Chaque mois, un film regroupant l’ensemble des images prises au fil des jours, le mois précédent, et le texte qui s’écrit en creux.
« Une sorte de palimpseste, dans lequel doivent transparaître les traces - ténues mais non déchiffrables - de l’écriture “préalable” ».
Jorge Luis Borges, Fictions
Toujours loin, je repars. Rien de nouveau ? Je finirai par oublier et peut-être qu’un jour je penserai comme les autres. C’est toujours cet instant qui s’arrache à lui-même, et toi avec. Je me cache maintenant sous les sangles, les doigts me couvrent, les jours passent, je rate toujours la même marche. Le monde est fait de gens qui partent. Il y a un moment où l’on ne peut pas aller plus loin sans créer une monotonie. Il faudrait mêler la prudence et l’imprudence, la pertinence et bien des formes d’impertinence. Faire entendre une musique sous le silence. L’air circule dans la maison avec la chaleur dans le vent, sa douceur. Finissons-en. Tout est fini. Nous sommes dans le futur.

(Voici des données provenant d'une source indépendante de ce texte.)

-- ==== Sys2Proof/Laws/KeepsCulvert.lean ====
section
/-! SUPPORT. What the definitions of Sys2Proof/Machine/Culvert.lean keep: one lemma each, in the terms of `Keeps`. -/

namespace Sys2Proof.Machine

open Sys2Proof

theorem State.rangeEnable_keeps {s0 s : State} {r : Nat} (h : Keeps s0 s) : Keeps s0 (s.rangeEnable r) := by
  unfold State.rangeEnable
  refine State.wr_keeps (State.unmark_keeps (State.wr_keeps (State.wr_keeps (State.wr_keeps (State.setRange_keeps ?_)))))
  refine ⟨h.pending, h.mFuses, h.cFuses, h.tFuses, h.pools, h.tables, fun x => ?_, h.held⟩
  have b := h.bounded x
  exact ⟨b.events, b.tamper, b.learn, Nat.le_trans (List.length_filter_le _ _) b.poison⟩

theorem State.rngWrite_keeps {s0 : State} {p1 : Machine.State} {p2 : Nat} {p3 : Word} (hp1 : Keeps s0 (p1)) : Keeps s0 (@State.rngWrite p1 p2 p3) := by
  unfold State.rngWrite
  extract_lets +onlyGivenNames -merge -underBinder x1
  try clear_value x1
  extract_lets +onlyGivenNames -merge -underBinder x2
  have h3 : Keeps s0 (x2) := by
    unfold x2
    refine State.plainWrite_keeps ?_
    · exact hp1
  clear_value x2
  apply keeps_gen x2 h3
  clear h3
  intro x2 h3
  extract_lets +onlyGivenNames -merge -underBinder x4
  try clear_value x4
  refine keeps_ite (fun _ => ?_) (fun _ => ?_)
  · refine keeps_ite (fun _ => ?_) (fun _ => ?_)
    · refine State.mark_keeps ?_
      · exact hp1
    · refine keeps_ite (fun _ => ?_) (fun _ => ?_)
      · exact hp1
      · extract_lets +onlyGivenNames -merge -underBinder x5
        try clear_value x5
        refine State.setRange_keeps ?_
        · exact h3
  · refine keeps_ite (fun _ => ?_) (fun _ => ?_)
    · exact h3
    · refine keeps_ite (fun _ => ?_) (fun _ => ?_)
      · refine State.mark_keeps ?_
        · exact hp1
      · refine State.rangeEnable_keeps ?_
        · refine State.unmark_keeps ?_
          · exact h3

theorem State.culCtlWrite_keeps {s0 : State} {p1 : Machine.State} {p2 : Word} (hp1 : Keeps s0 (p1)) : Keeps s0 (@State.culCtlWrite p1 p2) := by
  unfold State.culCtlWrite
  extract_lets +onlyGivenNames -merge -underBinder x1
  have h2 : Keeps s0 (x1) := by
    unfold x1
    refine State.plainWrite_keeps ?_
    · exact hp1
  clear_value x1
  apply keeps_gen x1 h2
  clear h2
  intro x1 h2
  extract_lets +onlyGivenNames -merge -underBinder x3
  try clear_value x3
  refine keeps_ite (fun _ => ?_) (fun _ => ?_)
  · refine State.mark_keeps ?_
    · exact hp1
  · exact h2

theorem execPeakClr_keeps {s0 : State} {p1 : Word} {p2 : Machine.State} (hp2 : Keeps s0 (p2)) : KeepsO s0 (@execPeakClr p1 p2) := by
  unfold execPeakClr
  refine guardRsvd_keeps ?_
  · refine keepsO_next ?_
    refine keeps_ite (fun _ => ?_) (fun _ => ?_)
    · refine State.wr_keeps ?_
      · exact hp2
    · exact hp2

theorem State.scrubTree_keeps {s0 : State} {p1 : Machine.State} {p2 : Nat} {p3 : List (Nat × BitVec 80)} (hp1 : Keeps s0 (p1)) : Keeps s0 (@State.scrubTree p1 p2 p3) := by
  unfold State.scrubTree
  refine keeps_foldl ?_ (fun a x ha => ?_)
  · exact hp1
  · skip
    extract_lets +onlyGivenNames -merge -underBinder x1
    try clear_value x1
    split
    · refine keeps_ite (fun _ => ?_) (fun _ => ?_)
      · exact ha
      · refine keeps_ite (fun _ => ?_) (fun _ => ?_)
        · refine State.count_keeps ?_
          · refine State.mark_keeps ?_
            · exact ha
        · refine State.culDamage_keeps ?_
          · exact ha
    · exact ha

theorem State.scrubOne_keeps {s0 : State} {p1 : Machine.State} {p2 : List (Nat × BitVec 80)} (hp1 : Keeps s0 (p1)) : Keeps s0 (@State.scrubOne p1 p2) := by
  unfold State.scrubOne
  split
  · exact hp1
  · extract_lets +onlyGivenNames -merge -underBinder y2 x1
    extract_lets +onlyGivenNames -merge -underBinder x3
    have h4 : Keeps s0 (x3) := by
      unfold x3
      refine State.count_keeps ?_
      · exact keeps_upd hp1 rfl rfl rfl rfl rfl rfl rfl rfl rfl rfl rfl rfl (.inl rfl)
    clear_value x3
    apply keeps_gen x3 h4
    clear h4
    intro x3 h4
    split
    · refine State.scrubTree_keeps ?_
      · exact h4
    · extract_lets +onlyGivenNames -merge -underBinder x5
      have h6 : Keeps s0 (x5) := by
        unfold x5
        refine State.culFlip_keeps ?_
        · exact h4
      clear_value x5
      apply keeps_gen x5 h6
      clear h6
      intro x5 h6
      refine keeps_ite (fun _ => ?_) (fun _ => ?_)
      · exact h6
      · refine keeps_foldl ?_ (fun a x ha => ?_)
        · exact h6
        · skip
          refine State.culFixWord_keeps ?_
          · exact ha

theorem execScrubSector_keeps {s0 : State} {p1 : List (Nat × BitVec 80)} {p2 : Machine.State} (hp2 : Keeps s0 (p2)) : KeepsO s0 (@execScrubSector p1 p2) := by
  unfold execScrubSector
  refine keepsO_next ?_
  refine keeps_ite (fun _ => ?_) (fun _ => ?_)
  · refine State.scrubOne_keeps ?_
    · exact hp2
  · exact hp2

theorem State.portReply_keeps {s0 : State} {p1 : Machine.State} {p2 : CulvertPort} {p3 : Bool} (hp1 : Keeps s0 (p1)) : Keeps s0 (@State.portReply p1 p2 p3) := by
  unfold State.portReply
  refine State.emit_keeps ?_
  · exact hp1

theorem State.portRead_keeps {s0 : State} {p1 : Machine.State} {p2 : CulvertPort} {p3 : Nat} {p4 : Nat} {p5 : Nat} (hp1 : Keeps s0 (p1)) : Keeps s0 (@State.portRead p1 p2 p3 p4 p5).2 := by
  unfold State.portRead
  split
  · split
    · rename_i h3e
      have h3 : Keeps s0 _ := keeps_of_eq h3e (by
        refine State.areaRead_keeps ?_
        · exact hp1
        )
      refine keepsP_mk ?_
      exact h3
    · rename_i h6e
      have h6 : Keeps s0 _ := keeps_of_eq h6e (by
        refine State.areaRead_keeps ?_
        · exact hp1
        )
      refine keepsP_mk ?_
      exact h6
  · refine State.culRead_keeps ?_
    · exact hp1

theorem State.culMishaps_keeps {s0 : State} {p1 : Machine.State} {p2 : Nat} {p3 : List (Nat × BitVec 80)} {p4 : NodeFind} (hp1 : Keeps s0 (p1)) : Keeps s0 (@State.culMishaps p1 p2 p3 p4) := by
  unfold State.culMishaps
  split
  · exact hp1
  · refine keeps_ite (fun _ => ?_) (fun _ => ?_)
    · refine State.culPath_keeps ?_
      · refine State.culFlip_keeps ?_
        · exact hp1
    · exact hp1

theorem execCulvertRead_keeps {s0 : State} {p1 : CulvertPort} {p2 : Nat} {p3 : Nat} {p4 : Nat} {p5 : List (Nat × BitVec 80)} {p6 : NodeFind} {p7 : Machine.State} (hp7 : Keeps s0 (p7)) : KeepsO s0 (@execCulvertRead p1 p2 p3 p4 p5 p6 p7) := by
  unfold execCulvertRead
  refine keepsO_ite (fun _ => ?_) (fun _ => ?_)
  · refine keepsO_next ?_
    exact hp7
  · split
    · rename_i h3e
      have h3 : Keeps s0 _ := keeps_of_eq h3e (by
        refine State.portRead_keeps ?_
        · refine State.culMishaps_keeps ?_
          · exact hp7
        )
      refine keepsO_next ?_
      refine State.emit_keeps ?_
      · exact h3

theorem State.portWrite_keeps {s0 : State} {p1 : Machine.State} {p2 : CulvertPort} {p3 : Nat} {p4 : Nat} {p5 : Octets} (hp1 : Keeps s0 (p1)) : Keeps s0 (@State.portWrite p1 p2 p3 p4 p5).2 := by
  unfold State.portWrite
  split
  · split
    · rename_i h2e
      have h2 : Keeps s0 _ := keeps_of_eq h2e (by
        refine State.areaWrite_keeps ?_
        · exact hp1
        )
      refine keepsP_mk ?_
      exact h2
    · rename_i h5e
      have h5 : Keeps s0 _ := keeps_of_eq h5e (by
        refine State.areaWrite_keeps ?_
        · exact hp1
        )
      refine keepsP_mk ?_
      exact h5
  · refine State.culWrite_keeps ?_
    · exact hp1

theorem execCulvertWrite_keeps {s0 : State} {p1 : CulvertPort} {p2 : Nat} {p3 : Octets} {p4 : NodeFind} {p5 : Machine.State} (hp5 : Keeps s0 (p5)) : KeepsO s0 (@execCulvertWrite p1 p2 p3 p4 p5) := by
  unfold execCulvertWrite
  refine keepsO_ite (fun _ => ?_) (fun _ => ?_)
  · refine keepsO_next ?_
    exact hp5
  · split
    · rename_i h3e
      have h3 : Keeps s0 _ := keeps_of_eq h3e (by
        refine State.portWrite_keeps ?_
        · refine State.culMishaps_keeps ?_
          · exact hp5
        )
      refine keepsO_next ?_
      refine State.portReply_keeps ?_
      · exact h3

theorem execBalReseal_keeps {s0 : State} {p1 : ThreadNo} {p2 : GReg} {p3 : GReg} {p4 : Machine.State} (hp4 : Keeps s0 (p4)) : KeepsO s0 (@execBalReseal p1 p2 p3 p4) := by
  unfold execBalReseal
  refine State.issue_keeps ?_ ?_
  · exact hp4
  · intro q1 hq1
    refine keepsO_ite (fun _ => ?_) (fun _ => ?_)
    · refine keepsO_next ?_
      refine State.takeTrap_keeps ?_
      · exact hq1
    · refine keepsO_next ?_
      refine State.setHold_keeps ?_
      · exact hq1

theorem State.resealNode_keeps {s0 : State} {p1 : Machine.State} {p2 : Nat} {p3 : Nat} {p4 : Nat} (hp1 : Keeps s0 (p1)) : Keeps s0 (@State.resealNode p1 p2 p3 p4) := by
  unfold State.resealNode
  extract_lets +onlyGivenNames -merge -underBinder x1
  try clear_value x1
  extract_lets +onlyGivenNames -merge -underBinder x2
  try clear_value x2
  extract_lets +onlyGivenNames -merge -underBinder x3
  try clear_value x3
  extract_lets +onlyGivenNames -merge -underBinder x4
  try clear_value x4
  extract_lets +onlyGivenNames -merge -underBinder x5
  try clear_value x5
  extract_lets +onlyGivenNames -merge -underBinder x6
  try clear_value x6
  extract_lets +onlyGivenNames -merge -underBinder x7
  try clear_value x7
  extract_lets +onlyGivenNames -merge -underBinder y9 x8
  extract_lets +onlyGivenNames -merge -underBinder x10
  have h11 : Keeps s0 (x10) := by
    unfold x10
    refine State.dropLines_keeps ?_
    · exact keeps_upd hp1 rfl rfl rfl rfl rfl rfl rfl rfl rfl rfl rfl rfl (.inl rfl)
  clear_value x10
  apply keeps_gen x10 h11
  clear h11
  intro x10 h11
  extract_lets +onlyGivenNames -merge -underBinder x12
  have h13 : Keeps s0 (x12) := by
    unfold x12
    refine State.wr_keeps ?_
    · refine State.setRange_keeps ?_
      · exact h11
  clear_value x12
  apply keeps_gen x12 h13
  clear h13
  intro x12 h13
  refine State.report_keeps ?_
  · refine State.count_keeps ?_
    · exact h13

theorem State.resealAt_keeps {s0 : State} {p1 : Machine.State} {p2 : Nat} {p3 : Bool} (hp1 : Keeps s0 (p1)) : Keeps s0 (@State.resealAt p1 p2 p3).2 := by
  unfold State.resealAt
  split
  · refine keepsP_mk ?_
    exact hp1
  · refine keepsP_ite (fun _ => ?_) (fun _ => ?_)
    · refine keepsP_mk ?_
      exact hp1
    · refine keepsP_ite (fun _ => ?_) (fun _ => ?_)
      · refine keepsP_mk ?_
        exact hp1
      · split
        · refine keepsP_mk ?_
          exact hp1
        · refine keepsP_ite (fun _ => ?_) (fun _ => ?_)
          · refine keepsP_mk ?_
            exact hp1
          · refine keepsP_mk ?_
            refine State.resealNode_keeps ?_
            · exact hp1

theorem execBalResealDone_keeps {s0 : State} {p1 : ThreadNo} {p2 : Bool} {p3 : Machine.State} (hp3 : Keeps s0 (p3)) : KeepsO s0 (@execBalResealDone p1 p2 p3) := by
  unfold execBalResealDone
  split
  · split
    · rename_i h3e
      have h3 : Keeps s0 _ := keeps_of_eq h3e (by
        refine State.resealAt_keeps ?_
        · exact hp3
        )
      refine keepsO_next ?_
      refine State.resume_keeps ?_
      · exact h3
  · refine keepsO_next ?_
    exact hp3

theorem execCulvertPartialWrite_keeps {s0 : State} {p1 : CulvertPort} {p2 : Nat} {p3 : Nat} {p4 : Octets} {p5 : List (Nat × BitVec 80)} {p6 : NodeFind} {p7 : Machine.State} (hp7 : Keeps s0 (p7)) : KeepsO s0 (@execCulvertPartialWrite p1 p2 p3 p4 p5 p6 p7) := by
  unfold execCulvertPartialWrite
  refine keepsO_ite (fun _ => ?_) (fun _ => ?_)
  · refine keepsO_next ?_
    exact hp7
  · split
    · rename_i h3e
      have h3 : Keeps s0 _ := keeps_of_eq h3e (by
        refine State.portWrite_keeps ?_
        · refine State.culMishaps_keeps ?_
          · exact hp7
        )
      refine keepsO_next ?_
      refine State.portReply_keeps ?_
      · exact h3

theorem execCulRngWrite_keeps {s0 : State} {p1 : RangeNo} {p2 : Word} {p3 : Machine.State} (hp3 : Keeps s0 (p3)) : KeepsO s0 (@execCulRngWrite p1 p2 p3) := by
  unfold execCulRngWrite
  refine guardRsvd_keeps ?_
  · refine keepsO_next ?_
    refine State.rngWrite_keeps ?_
    · exact hp3

theorem execRangeReady_keeps {s0 : State} {p1 : RangeNo} {p2 : Machine.State} (hp2 : Keeps s0 (p2)) : KeepsO s0 (@execRangeReady p1 p2) := by
  unfold execRangeReady
  refine keepsO_next ?_
  refine keeps_ite (fun _ => ?_) (fun _ => ?_)
  · refine State.mark_keeps ?_
    · exact hp2
  · exact hp2

theorem execRangeDisableEnd_keeps {s0 : State} {p1 : RangeNo} {p2 : Machine.State} (hp2 : Keeps s0 (p2)) : KeepsO s0 (@execRangeDisableEnd p1 p2) := by
  unfold execRangeDisableEnd
  extract_lets +onlyGivenNames -merge -underBinder x1
  try clear_value x1
  refine keepsO_ite (fun _ => ?_) (fun _ => ?_)
  · refine keepsO_next ?_
    exact hp2
  · refine keepsO_next ?_
    refine State.unmark_keeps ?_
    · refine State.setRange_keeps ?_
      · exact hp2

theorem execCulCtlWrite_keeps {s0 : State} {p1 : Word} {p2 : Machine.State} (hp2 : Keeps s0 (p2)) : KeepsO s0 (@execCulCtlWrite p1 p2) := by
  unfold execCulCtlWrite
  refine guardRsvd_keeps ?_
  · refine keepsO_next ?_
    refine State.culCtlWrite_keeps ?_
    · exact hp2

theorem execCulBwWindow_keeps {s0 : State} {p1 : Word} {p2 : Machine.State} (hp2 : Keeps s0 (p2)) : KeepsO s0 (@execCulBwWindow p1 p2) := by
  unfold execCulBwWindow
  extract_lets +onlyGivenNames -merge -underBinder x1
  have h2 : Keeps s0 (x1) := by
    unfold x1
    refine State.timeTo_keeps ?_
    · exact hp2
  clear_value x1
  apply keeps_gen x1 h2
  clear h2
  intro x1 h2
  extract_lets +onlyGivenNames -merge -underBinder x3
  try clear_value x3
  extract_lets +onlyGivenNames -merge -underBinder y5 x4
  have h6 : Keeps s0 (x4) := by
    unfold x4
    exact keeps_upd h2 rfl rfl rfl rfl rfl rfl rfl rfl rfl rfl rfl rfl (.inl rfl)
  clear_value x4
  apply keeps_gen x4 h6
  clear h6
  intro x4 h6
  refine keepsO_next ?_
  refine State.wr_keeps ?_
  · refine State.wr_keeps ?_
    · exact h6

end Sys2Proof.Machine
end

Le décor est toujours à peu près le même, mais c’est la dernière scène, une des dernières puisqu’elle se répète, je les fais se répéter. En boucle. À temps plein, chaque phrase, l’une après l’autre. En marchant le matin, je laisse venir son tournoiement tandis qu’elle se diffuse dans mon corps. L’impression d’une grande évidence, comme d’un discours spontané ou improvisé. Une chanson aux paroles rassurantes. Je continue, ce qui va se répéter jusqu’à épuisement dans les lieux de la nuit, je n’aurais pas dit un mot à tout même au pire. Ces reflets de lumière qu’on voit surgir dans la pénombre. Le temps passe à l’envers.
Nous ne nous laisserons pas faire. Perdus dans le reflet des vitres, où le monde se dévide par saccades. On écoute ses bruits. Sans les reconnaître. Des formules enfouies et des pensées enfuies. Des souvenirs, des oublis. Le temps reviendra de l’ombre fraîche et des nappes étendues sous les chênes. Dans un monde qu’on construit ensemble, comme enfants quand on conjuguait nos énergies pour imaginer des univers où on devenait autre. L’imprudence n’est pas une ligne droite. La mer monte. Les pensées viennent par vagues. On pourrait disparaître. Mais rien n’arrive. L’enfance est une mine d’impressions sensuelles et d’émotions fortes, ce n’est pas le reflet d’un paradis perdu.
Un autre jour le sang était récent, il coulait des blessures ouvertes. Quelques mots répétés, toujours les mêmes. Une épiphanie de l’équilibre. Dans la fraîcheur du silence. Comme si un souvenir enfoui au fond de nous avait soudain été libéré. Peser sur les limites, toucher à l’absolu. Le visage est familier mais étrange. À l’intérieur des images continuent à passer devant les fenêtres avec cette couleur bleu impossible à garder. Montée d’une marche dans des escaliers sans fin, mains posées sur le bord, dans une sorte de sècheresse. Courbes et projections. On ne sait plus ce qu’on voit, on ne sait plus ce qu’on a vu. Trouver sa liberté dans cette mobilité. La mémoire de l’appareil est pleine.